Rows	Columns	Seconds
200000	250	6
100000	500	16
50000	1000	15
40000	1250	19
31250	1600	21
25000	2000	21
12500	4000	33
10000	5000	38
6250	8000	57
5000	10000	69

The DDF database schema does not use SQL joins when reading data from the SQLite database. To demonstrate how data is read by the DDF DSC, the schema and queries that are used for the Household example are detailed in the following DDF file schema:

This graphic is described in the surrounding text.

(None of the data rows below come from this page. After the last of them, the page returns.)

-- ==== Sys2Proof/Machine/Dispatch.lean ====
section
/-!
DEFINITION. What each command does: one arm for each constructor of Instr, each a call of its meaning.
-/

namespace Sys2Proof.Machine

The metadata columns for the top level are created in a table named L1. Each of the levels (the loops or grids that are defined in the metadata) are stored in separate tables. For example, the Person level is stored in the L2 table, and the Vehicle level is stored in L5. The levels that are available in a DDF database are records in the Levels table.

Note For more information about the DDF DSC schema, see UNICOM Intelligence Data File schema.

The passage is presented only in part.